Unfortunately for home-equity lenders, many borrowers understand that pecking order, concluding there are few repercussions if they stop making payments on their home-equity loan. "Lenders are seeing people go delinquent on home equity who by all rights wouldn't be expected to go delinquent," said Dan Balkin of Wholesale Access, a Maryland research and consulting firm that specializes in the mortgage industry.
Other types of consumer loans also are souring, including credit cards and auto loans. But delinquent home-equity loans are rising faster, representing 12.5% of all delinquent loans in the fourth quarter at Bank of America Corp., the largest U.S. bank in stock-market value. That was up from 9.4% in last year's first quarter, according to research firm SNL Financial.
Leaning on outside mortgage brokers for home-equity business was "one of the biggest mistakes we've made," said Mr. Scharf. Those loans have performed worse than home-equity loans generated by J.P. Morgan.

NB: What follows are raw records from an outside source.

-- ==== Sys2Proof/Machine/Operands.lean ====
section
/-!
DEFINITION. Operand forms, and the issue of a bundle: what a half needs, when it traps, when it waits and what it
does; the four steps of R19, the masks of R64, parks, the commit of a gang, bank conflicts.
-/
namespace Sys2Proof.Machine

/-- A register or memory operand: m is 128 bytes of scratchpad through pointer i (R60). -/
inductive Loc where
  | none
  | g (i : Nat)
  | c (i : Nat)
  | q (i : Nat)
  | k (i : Nat)
  | p (i : Nat)
  | v (i : Nat)
  | m (i : Nat) (post : Bool)
  deriving DecidableEq, Repr

/-- A scalar-class operand field (R60). -/
def sLoc (f : BitVec 2) (i : BitVec 6) : Loc :=
  match f.toNat with
  | 0 => .g i.toNat
  | 1 => .c i.toNat
  | 2 => .q i.toNat
  | _ => if i.toNat < 8 then .k i.toNat else .p (i.toNat - 8)

/-- A vector-class operand field (R60). -/
def vLoc (f : BitVec 2) (i : BitVec 6) : Loc :=
  match f.toNat with
  | 0 => .v i.toNat
  | 1 => .m (i.toNat % 8) (decide (i.toNat / 8 % 2 = 0))
  | 2 => .q i.toNat
  | _ => .k i.toNat

/-- The register-file code of an operand (R60), for TRAP_INFO (R44, R106). -/
def Loc.file : Loc → Nat
  | .none => 0
  | .g _ => 0
  | .c _ => 1
  | .q _ => 2
  | .k _ => 3
  | .p _ => 3
  | .v _ => 0
  | .m _ _ => 1

/-- The index of an operand in its file. -/
def Loc.index : Loc → Nat
  | .none => 0
  | .g i => i
  | .c i => i
  | .q i => i
  | .k i => i
  | .p i => 8 + i
  | .v i => i
  | .m i _ => i

/-- A source of a half: where it is, its trap bit, whether TRAP_INFO marks it with operand 1, as source b and a register d that is
read and also written are marked, and how many items a pop takes. DESIGN CHOICE: a d that is only read (BR, the W forms of ST, STE,
STF and STG) is marked 0, for R44 gives it no mark (assumption 97). -/
structure Src where
  loc : Loc
  trap : Bool := false
  isB : Bool := false
  items : Nat := 1
  deriving DecidableEq, Repr

/-- Scratchpad bytes that a bundle reads or writes, by physical address, as watchpoints see them (R395). -/
structure Acc where
  pa : Nat
  n : Nat
  load : Bool := false
  store : Bool := false
  /-- It belongs to the access of the bytes before it in a list (R395). -/
  more : Bool := false
  /-- The bytes are reached after the bundle has issued, in an order that is kept there: only the matrix path holds the bundle back
  for them (R260, R310). -/
  later : Bool := false
  deriving DecidableEq, Repr

/-- A redeem: its ticket, its width, the physical address that RDMS writes, the register that receives the data or the
status of RDMS, the status register of RDM.Q, and a pointer to post-increment (R242). -/
structure RedeemReq where
  ticket : Word
  width : Nat
  place : Option Nat := none
  dest : Option RegRef := none
  status : Option RegRef := none
  quiet : Bool := false
  bump : Option Nat := none
  deriving DecidableEq, Repr

/-- What else a waiting bundle leaves behind: a miss in the merge table, a waiter of the banker, a fusion request, the
places of a QSEL, a redeem that is held. -/
inductive Note where
  | miss (m : Miss)
  | acquire (req : Counts)
  | fuse (desc : Word)
  | select (ports : List Nat)
  | redeem (r : RedeemReq)
  /-- The markers of a sweep set out, over the circuits of the strand's own accesses and those of its engine commands (R321). -/
  | sweep (own engines : Bool)
  /-- Nothing: a BPASS that lacks a beacon is no pop. -/
  | nothing
  deriving DecidableEq, Repr

/-- What a bundle waits for: a park kind with its file and index (R106). -/
structure Wait where
  kind : Nat
  file : Nat := 0
  index : Nat := 0
  note : Option Note := none
  deriving DecidableEq, Repr

/-- A half of a bundle. The functions take the state before the bundle, and where two are taken the second is the
state that the earlier half has left, which matters for queues only (R19 rule 3). -/
structure Half where
  /-- The vector class. -/
  vec : Bool := false
  /-- The mask register; k0 masks nothing (R64). -/
  mask : Nat := 0
  /-- ILLEGAL_OPCODE that the encoding of the half alone does not show: SPAWN of the own index, TRET outside a
  handler. -/
  illegal : State → Who → Bool := fun _ _ => false
  privileged : State → Who → Bool := fun _ _ => false
  /-- ACCESS_DENIED for a slot, accumulator or ring that is not held (R68 item 3). -/
  names : State → Who → Option Cause := fun _ _ => none
  srcs : List Src := []
  /-- Registers that it reads without naming them as sources: the pointer that PADD changes (R49). -/
  readsToo : List Loc := []
  /-- What the half writes, post-incremented pointers included. -/
  dests : List Loc := []
  /-- The instruction's own traps, in the order of its description. -/
  traps : State → Who → Option Cause := fun _ _ => none
  /-- Its waiting conditions. -/
  waits : State → State → Who → Option Wait := fun _ _ _ => none
  /-- The physical 64-byte units of scratchpad it accesses (R139, R162). -/
  units : State → Who → List Nat := fun _ _ => []
  /-- The scratchpad bytes it reads and writes (R395). -/
  accs : State → Who → List Acc := fun _ _ => []
  /-- Scratchpad bytes that it reads or writes unseen by watchpoints: tags, and what the matrix path moves for it (R167, R260). -/
  touch : State → Who → List Acc := fun _ _ => []
  /-- It makes a memory access, and so waits behind an acquire not yet performed (R321). -/
  memory : Bool := false
  /-- It may share its bundle with VNOP only (R244). -/
  solo : Bool := false
  /-- It is VNOP. -/
  isNop : Bool := false
  /-- It may write a register in stream mode (R297). -/
  binds : Bool := false
  /-- A source that is PENDING parks as a destination does, with kind 10 (R17, R89). -/
  owedAsDest : Bool := false
  /-- It writes its destinations, and so waits for those that are PENDING (R17). -/
  writes : State → Who → Bool := fun _ _ => true
  /-- The completion count that it finds at its first attempt (R272). -/
  counts : State → Who → Option Nat := fun _ _ => none
  /-- The SR draws it makes (R121). -/
  draws : State → Who → Nat := fun _ _ => 0
  effect : State → State → Who → State := fun _ cur _ => cur

/-! ### Reading operands -/

/-- The condition of a source, where it has one. -/
def State.locFill (s : State) (w : Who) : Loc → Fill
  | .g i => ((s.strand w).readG i).st
  | .c i => (s.readC w.tile i).st
  | .k i => ((s.strand w).readK i).st
  | .v i => ((s.strand w).readV i).st
  | _ => .full

/-- A register in parity error (R49). -/
def State.locBad (s : State) (w : Who) : Loc → Bool
  | .g i => ((s.strand w).readG i).bad
  | .c i => (s.readC w.tile i).bad
  | .k i => ((s.strand w).readK i).bad
  | .v i => ((s.strand w).readV i).bad
  | .p i => ((s.strand w).readP i).bad
  | .m i _ => ((s.strand w).readP i).bad
  | _ => false

/-- The scalar value of a register operand; a k register is zero-extended, a pointer gives its addr (R76, R83). A
q operand has no value before it is popped. -/
def State.scalar (s : State) (w : Who) : Loc → Word
  | .g i => ((s.strand w).readG i).val
  | .c i => (s.readC w.tile i).val
  | .k i => ((s.strand w).readK i).val.setWidth 64
  | .p i => ((s.strand w).readP i).addr.setWidth 64
  | _ => 0

/-- Take a scalar source: a register of the state before the bundle, or a pop (R19 rule 2, R70). -/
def takeScalar (pre cur : State) (w : Who) (l : Loc) : Word × State :=
  match l with
  | .q i =>
    let (it, s) := cur.pop1 w i
    (it.word 0, s)
  | _ => (pre.scalar w l, cur)

/-- Write a scalar result: a g, c or k register, or a push (R69, R76). -/
def State.putScalar (s : State) (w : Who) (l : Loc) (x : Word) : State :=
  match l with
  | .g i => s.putG w i x
  | .c i => s.putC w.tile i x
  | .k i => s.putK w i (x.setWidth 32)
  | .q i => s.push w i [s.scalarItem w i x]
  | _ => s

/-- The register reference of a destination that a LONG result is owed to; g0 and k0 are discarded (R37). -/
def Loc.ref (w : Who) : Loc → Option RegRef
  | .g i => if i = 0 then Option.none else some (.g w i)
  | .c i => some (.c w.tile i)
  | .k i => if i = 0 then Option.none else some (.k w i)
  | .v i => some (.v w i)
  | _ => Option.none

/-- Read 128 bytes of scratchpad through an address, lane by lane (R135). -/
def State.readLanes (s : State) (w : Who) (x : Nat) : VWord :=
  ofLanes (fun i => BitVec.ofNat 32 (s.readLocal w (x + 4 * i) 4))

/-- The value of a vector operand that is no queue. -/
def State.vector (s : State) (w : Who) : Loc → VWord
  | .v i => ((s.strand w).readV i).val
  | .m i _ => s.readLanes w ((s.strand w).readP i).addr.toNat
  | .k i => ((s.strand w).readK i).val.setWidth 1024
  | _ => 0

/-- Take a vector source: a register or scratchpad of the state before the bundle, a strip of a register in stream mode,
or pops: two items, or the one item of VBCAST (R134 to R136, R154, R298). -/
def takeVector (pre cur : State) (w : Who) (l : Loc) (n : Nat) : VWord × State :=
  match l with
  | .v i => if (FMap.find (pre.strand w).streams i).isSome then (cur.vector w l, cur.takeStrip w i) else (pre.vector w l, cur)
  | .q i =>
    let (x, s1) := cur.pop1 w i
    if n = 1 then (lanesOfItems x { header := 0, words := [] }, s1)
    else
      let (y, s2) := s1.pop1 w i
      (lanesOfItems x y, s2)
  | _ => (pre.vector w l, cur)

/-- Write n bytes at a local address, translated in the state before the bundle; whole words lose their poison
(R136, R408). -/
def storeLocal (pre cur : State) (w : Who) (x n v : Nat) : State :=
  let s := pre.writeLocalAt w x v n cur
  (List.range n).foldl (fun (a : State) i =>
    if (x + i) % 8 = 0 ∧ i + 8 ≤ n then a.modTile w.tile (fun t => t.cleanse (pre.phys w (x + i))) else a) s

/-- Write the active lanes of a vector to 128 bytes of scratchpad (R64, R135). -/
def storeLanes (pre cur : State) (w : Who) (x : Nat) (m : BitVec 32) (v : VWord) : State :=
  (List.range 32).foldl (fun (a : State) i =>
    if bitAt m i then
      let b := storeLocal pre a w (x + 4 * i) 4 (lane v i).toNat
      if (x + 4 * i) % 8 = 0 ∧ bitAt m (i + 1) ∧ i + 1 < 32 then
        b.modTile w.tile (fun t => t.cleanse (pre.phys w (x + 4 * i)))
      else b
    else a) cur

/-- Apply the post-increment of a pointer operand (R40, R135). -/
def State.bumpLoc (s : State) (w : Who) : Loc → State
  | .m i true => s.modStrand w (fun x => x.writeP i (x.readP i).bump)
  | _ => s

/-- Write a vector result: the active lanes of a v register, of scratchpad, or two pushed items (R64, R133, R134). -/
def putVector (pre cur : State) (w : Who) (l : Loc) (m : BitVec 32) (v : VWord) : State :=
  match l with
  | .v i => cur.putV w i (blend m v ((pre.strand w).readV i).val)
  | .m i _ => storeLanes pre cur w ((pre.strand w).readP i).addr.toNat m v
  | .q i => cur.push w i (cur.vectorItems w i m v)
  | .k i => cur.putK w i ((v.setWidth 32 &&& m) ||| (((pre.strand w).readK i).val &&& ~~~m))
  | _ => cur

/-! ### Checks on operands -/

/-- The first of a list of optional causes. -/
def firstCause : List (Option Cause) → Option Cause
  | [] => none
  | some c :: _ => some c
  | none :: r => firstCause r

/-- An extension register in a block the strand does not hold (R39). -/
def Strand.lacks (x : Strand) : Loc → Bool
  | .g i => decide (16 ≤ i) && (FMap.find x.xg ((i - 16) / 16)).isNone
  | .v i => decide (8 ≤ i) && (FMap.find x.xv ((i - 8) / 8)).isNone
  | _ => false

/-- TRAP_INFO that names a register (R44). DESIGN CHOICE: a v register named by a scalar-class instruction (SBIND, SUNB, RDM) is
marked with class 1 and the vector class's file code 0, for R44 gives neither (assumption 97). -/
def regInfo (vec : Bool) (l : Loc) (one : Bool) : Word :=
  let v := vec || (match l with | .v _ => true | _ => false)
  BitVec.ofNat 64 (l.index + l.file * 64 + natOfBool v * 256 + natOfBool one * 512)

/-- ACCESS_DENIED for the first extension register not held: sources, then destinations; a register d that is read only is marked
as source a is, see Src (R39, R44). -/
def Half.denied (h : Half) (s : State) (w : Who) : Option Cause :=
  let x := s.strand w
  match h.srcs.find? (fun r => x.lacks r.loc) with
  | some r => some { code := .accessDenied, info := regInfo h.vec r.loc r.isB }
  | none =>
    match h.dests.find? (fun l => x.lacks l) with
    | some l => some { code := .accessDenied, info := regInfo h.vec l true }
    | none => h.names s w

/-- The word of the instruction for ILLEGAL_OPCODE and PRIVILEGED (R68). -/
def Half.word (h : Half) (s : State) : Word := if h.vec then s.cur.vWord else s.cur.sWord

/-- The first step of R19: the causes of R68 items 1 to 3. -/
def Half.step1 (h : Half) (s : State) (w : Who) : Option Cause :=
  if h.illegal s w then some { code := .illegalOpcode, info := h.word s }
  else if h.privileged s w then some { code := .privileged, info := h.word s }
  else h.denied s w

/-- The mask is known to leave nothing to do: bit 0 for the scalar class, every lane for the vector class (R64,
R133). -/
def Half.idle (h : Half) (s : State) (w : Who) : Bool :=
  let k := (s.strand w).readK h.mask
  decide (k.st = .full) && (if h.vec then k.val == 0 else !bitAt k.val 0)

/-- The first source of a list that meets a test, which also sees the sources before it: those of l0 and the earlier ones of the
list itself, whether or not they are equal to it (R134). -/
def findSrc (test : List Src → Src → Bool) : List Src → List Src → Option Src
  | _, [] => none
  | l0, r :: l => if test l0 r then some r else findSrc test (l0 ++ [r]) l

/-- The condition of a source as a bundle finds it, behind earlier sources; a q port has no condition of its own (R41). A register in
stream mode needs a landed strip for each read, and a read behind the last strip does not wait (R298). -/
def Src.full (r : Src) (earlier : List Src) (s : State) (w : Who) : Bool :=
  match r.loc with
  | .v i =>
    match FMap.find (s.strand w).streams i with
    | none => decide (s.locFill w r.loc = .full)
    | some x =>
      let n := (earlier.filter (fun y => y.loc == r.loc)).length
      decide (n < x.landed.length) || decide (x.total ≤ x.taken + n) ||
        x.landed.any (·.isNone)
  | _ => decide (s.locFill w r.loc = .full)

/-- A q source with its trap bit set and too few items (R44, R70, R134). -/
def Src.short (r : Src) (s : State) (w : Who) (before : Nat) : Bool :=
  match r.loc with
  | .q i =>
    match s.qport w i with
    | none => false
    | some (_, p) => r.trap && decide (p.items.length < before + r.items)
  | _ => false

J.P. Morgan, Wells Fargo and other banks are now backing away from brokers to focus on home-equity loans offered through their own retail branches, where customers already have a relationship with the bank. Citigroup Inc. has slashed the number of home-equity loans originated through brokers by 90%.
Meanwhile, financial institutions are refusing to provide home-equity loans to homeowners whose residences are already weighed down by big mortgages in states like California and Florida where home values are falling fast.
"This product was meant to help people do construction on their house, [and] do debt consolidation -- not to take out every last dollar of equity in their home to finance a different kind of lifestyle," Mr. Scharf said. J.P. Morgan is "rolling our changes back to represent that kind of product."
By: Robin Sidel; Ruth Simon contributed to this article.